A mother’s lasting legacy at the Miriam P. Brenner Children’s Museum

By Ross Howell Jr.

In the Miriam P. Brenner Children’s Museum, Frank Brenner and I make our way along “Main Street,” a play exhibit where murmuring gaggles of kids, parents and grandparents are scattered.

Some are sitting on kid-sized furniture, others crouching on the floor arranging big wooden blocks of various shapes.

We watch a toddler make her way up steps to an airplane cockpit with a yellow slide. She zips down to floor level, giggling.

Just down the “street,” a boy asks his mother what she’d like on her pizza.

“Mushrooms,” Mom answers.

Her son proudly takes a couple sliced-mushroom replicas from a bin to add to his creation, now ready for the tiny “oven” in the kid-sized “pizzeria” where he’s playing.

You get the idea. The children’s museum is a place for hands-on, experiential learning.

And it’s just plain fun.

Brenner and I continue through the doors of a real kitchen with big appliances and wide aluminum sinks to a meeting room with a wall of windows looking out onto Church Street and the Greensboro Public Library.

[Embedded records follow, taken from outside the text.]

-- ==== Sys2Proof/Proofs/HandshakeRun.lean ====
section
/-! SUPPORT. The handshake edge by edge (41_handshake.md R123): the state `k` edges after an
acceptance that no reset and no driver fault disturbs. -/

namespace Sys2Proof.Machine

variable {s : State}

/-! ### The input ports of an edge to come -/

theorem pins_past_of_lt {qs rest : List Pins} (hp : s.pending = qs ++ rest) {i : Nat}
    (hi : i < qs.length) : (s.past i).pins = qs[i] := by
  simp [State.pins, hp, List.getElem?_append_left hi, hi]

/-! ### The handshake, edge by edge -/

/-- `k` edges after `s`, in a read that was accepted at `s`: the operation, the pad and `CNT`;
nothing received, no result. -/
def State.inRead (s : State) (o : SeqOp) (p : Pad) (c k : Nat) : State :=
  { s.past k with
    st := o, pad := p, cnt := c, bitn := 0, sr := 0
    done := false, code := .ok, hum := 0, temp := 0 }

theorem tick_inRead (s : State) (o : SeqOp) (p : Pad) (c k : Nat) :
    tick (s.inRead o p c k) = s.inRead o p c (k + 1) := by
  simp [tick, State.inRead, Nat.add_assoc]

/-- A READ is accepted, and neither a reset nor a driver fault comes in its handshake. -/
structure State.HandshakeAhead (s : State) : Prop where
  idle : s.st = .idle
  noReset : s.pins.rst = false
  started : s.started = true
  noFault : s.faulted = false
  quiet : ∀ i, i < s.hsLowTicks + s.hsHighTicks →
    (s.past (1 + i)).pins.rst = false ∧ (s.past (1 + i)).pins.drvFault = false

/-- One more edge of the read. -/
theorem run_succ_inRead {o o' : SeqOp} {p p' : Pad} {c c' k : Nat}
    (hrun : run k s = .next (s.inRead o p c k)) (hr : (s.past k).pins.rst = false)
    (h : Edge (s.inRead o p c k) (s.inRead o' p' c' k)) :
    run (k + 1) s = .next (s.inRead o' p' c' (k + 1)) := by
  rw [run_succ_of_run hrun (h.step_eq hr), tick_inRead]

theorem run_of_hsLow (h : s.HandshakeAhead) {j : Nat} (hj : j < s.hsLowTicks) :
    run (1 + j) s = .next (s.inRead .hsLow (.drive .low) j (1 + j)) := by
  induction j with
  | zero =>
    rw [run_succ (step_of_start h.idle h.noReset h.started), acceptRead_of_not_faulted h.noFault]
    simp [run, tick, State.inRead]
  | succ j ih =>
    obtain ⟨hr, -⟩ := h.quiet j (by omega)
    exact run_succ_inRead (ih (by omega)) hr
      (.holdLow (s := s.inRead .hsLow (.drive .low) j (1 + j)) rfl (Nat.ne_of_lt hj))

/-- The edge `N` after the acceptance edge drives the Line high. -/
theorem run_of_driveHigh (h : s.HandshakeAhead) (hN : 1 ≤ s.hsLowTicks) :
    run (1 + s.hsLowTicks) s =
      .next (s.inRead .hsHigh (.drive .high) 0 (1 + s.hsLowTicks)) := by
  obtain ⟨n, hn⟩ := Nat.exists_eq_add_of_le' hN
  obtain ⟨hr, hf⟩ := h.quiet n (by omega)
  rw [hn]
  exact run_succ_inRead (run_of_hsLow h (by omega)) hr
    (.driveHigh (s := s.inRead .hsLow (.drive .low) n (1 + n)) rfl hn.symm hf)

theorem run_of_hsHigh (h : s.HandshakeAhead) (hN : 1 ≤ s.hsLowTicks) {j : Nat}
    (hj : j < s.hsHighTicks) :
    run (1 + (s.hsLowTicks + j)) s =
      .next (s.inRead .hsHigh (.drive .high) j (1 + (s.hsLowTicks + j))) := by
  induction j with
  | zero => exact run_of_driveHigh h hN
  | succ j ih =>
    obtain ⟨hr, -⟩ := h.quiet (s.hsLowTicks + j) (by omega)
    exact run_succ_inRead (ih (by omega)) hr
      (.holdHigh (s := s.inRead .hsHigh (.drive .high) j (1 + (s.hsLowTicks + j))) rfl
        (Nat.ne_of_lt hj))

/-- The read after its release edge, `N + M` edges after the acceptance edge. -/
def State.released (s : State) : State :=
  s.inRead .ack1 .sense 0 (1 + (s.hsLowTicks + s.hsHighTicks))

theorem run_of_release (h : s.HandshakeAhead) (hN : 1 ≤ s.hsLowTicks) (hM : 1 ≤ s.hsHighTicks) :
    run (1 + (s.hsLowTicks + s.hsHighTicks)) s = .next s.released := by
  obtain ⟨m, hm⟩ := Nat.exists_eq_add_of_le' hM
  obtain ⟨hr, hf⟩ := h.quiet (s.hsLowTicks + m) (by omega)
  rw [State.released, hm]
  exact run_succ_inRead (run_of_hsHigh h hN (by omega)) hr
    (.release (s := s.inRead .hsHigh (.drive .high) m (1 + (s.hsLowTicks + m))) rfl hm.symm hf)

/-- A list of inputs that begins with a command and the quiet edges of a handshake. -/
theorem handshakeAhead_of_pending {p : Pins} {ps rest : List Pins} (hst : s.st = .idle)
    (hp : s.pending = p :: ps ++ rest) (hr : p.rst = false) (hs : p.start = true)
    (hf : p.drvFault = false) (hlen : s.hsLowTicks + s.hsHighTicks ≤ ps.length)
    (hps : ∀ q ∈ ps, q.rst = false ∧ q.drvFault = false) : s.HandshakeAhead := by
  have hpins : s.pins = p := State.pins_of_cons hp
  refine ⟨hst, by rwa [hpins], by rwa [State.started, hpins], by rwa [State.faulted, hpins],
    fun i hi => ?_⟩
  have hlt : 1 + i < (p :: ps).length := by rw [List.length_cons]; omega
  have hmem : (p :: ps)[1 + i] ∈ ps := by
    simp only [Nat.add_comm 1 i, List.getElem_cons_succ, List.getElem_mem]
  rw [pins_past_of_lt hp hlt]
  exact hps _ hmem

/-- What is listed after the handshake is the input after the release edge. -/
theorem released_pending {p : Pins} {ps rest : List Pins} (hp : s.pending = p :: ps ++ rest)
    (hlen : ps.length = s.hsLowTicks + s.hsHighTicks) : s.released.pending = rest := by
  change s.pending.drop (1 + (s.hsLowTicks + s.hsHighTicks)) = rest
  rw [hp, ← hlen]
  exact List.drop_left' (by rw [List.length_cons, Nat.add_comm])

end Sys2Proof.Machine

open Sys2Proof Sys2Proof.Machine

/-- Settles O9: before `N`, before `N + M` and at `N + M` the state is that of `run_of_hsLow`,
`run_of_hsHigh` and `run_of_release`. -/
theorem handshakePadWaveform : Obligations.HandshakePadWaveform := by
  intro s p ps rest j hw hst hp hr hs hf hlen hps hj
  obtain ⟨-, -, hN, hM⟩ := ticks_pos hw
  have hahead : s.HandshakeAhead :=
    handshakeAhead_of_pending hst hp hr hs hf (Nat.le_of_eq hlen.symm) hps
  rcases Nat.lt_or_ge j s.hsLowTicks with hlow | hlow
  · exact ⟨_, run_of_hsLow hahead hlow, fun _ => ⟨rfl, rfl⟩, fun h => by omega, fun h => by omega⟩
  obtain ⟨i, rfl⟩ := Nat.exists_eq_add_of_le hlow
  rcases Nat.lt_or_ge i s.hsHighTicks with hhigh | hhigh
  · exact ⟨_, run_of_hsHigh hahead hN hhigh, fun h => by omega, fun _ _ => ⟨rfl, rfl⟩,
      fun h => by omega⟩
  · obtain rfl : i = s.hsHighTicks := by omega
    exact ⟨_, run_of_release hahead hN hM, fun h => by omega, fun _ h => by omega,
      fun _ => ⟨rfl, rfl, rfl, released_pending hp hlen⟩⟩

end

“Honestly, I didn’t know what an asset this place was until I brought my two-year-old granddaughter in here,” Brenner says. He describes watching his grandchild happily push her kid-sized cart along the aisles of the little grocery store on Main Street.

“That was the eye-opening moment for me,” Brenner says.

And it turned out to be a major moment for area kids.

The initiative for establishing a local children’s museum came from the late Jerry Hyman, a successful businessman born and raised in Greensboro, the son of Jewish immigrants from Hungary and Lithuania.

“Everybody called him ‘Pop,’” says his son, Mark Hyman, who practiced dentistry in Greensboro for 32 years and now lectures nationally on the business of running successful dental practices.

“Pop saw children’s museums in San Francisco and other U.S. cities, and wanted to create one in Greensboro,” Hyman recalls. “But people told him it wouldn’t work.”

Undaunted, Hyman called on the late Cynthia Doyle, a local legend in civic duty, volunteerism and nonprofit fundraising.

“She told Pop to come back in six months,” Hyman says.

Doyle reached out to a network of individuals from the Leadership Greensboro Program. They would go on to serve as the steering committee for a children’s museum capital campaign, led by Doyle. Three years later, in 1999, the Greensboro Children’s Museum opened its doors at 220 North Church Street, recognizing Jerry Hyman as cofounder.

“Pop wanted a downtown location so the museum would be accessible to children from all walks of life,” Hyman continues. “I know he would feel great joy at seeing all the kids playing together there.”

Hyman enjoys going to the museum to sit near a piece of art by Paul Rousso, an internationally acclaimed artist who grew up in Charlotte. The colorful installation, A Piece for Pop, incorporates drawings from each of Jerry Hyman’s children in its composition.

“I see going to the children’s museum as a way to visit with my Dad,” Hyman concludes. “He would always talk about the responsibility of giving back to a community.”

A decade after the children’s museum first opened, chef, author and restauranteur Alice Waters, founder of Chez Panisse, a Berkeley, California eatery famous for its role in the farm-to-table movement, came to Greensboro for the grand opening of the Edible Schoolyard at the children’s museum.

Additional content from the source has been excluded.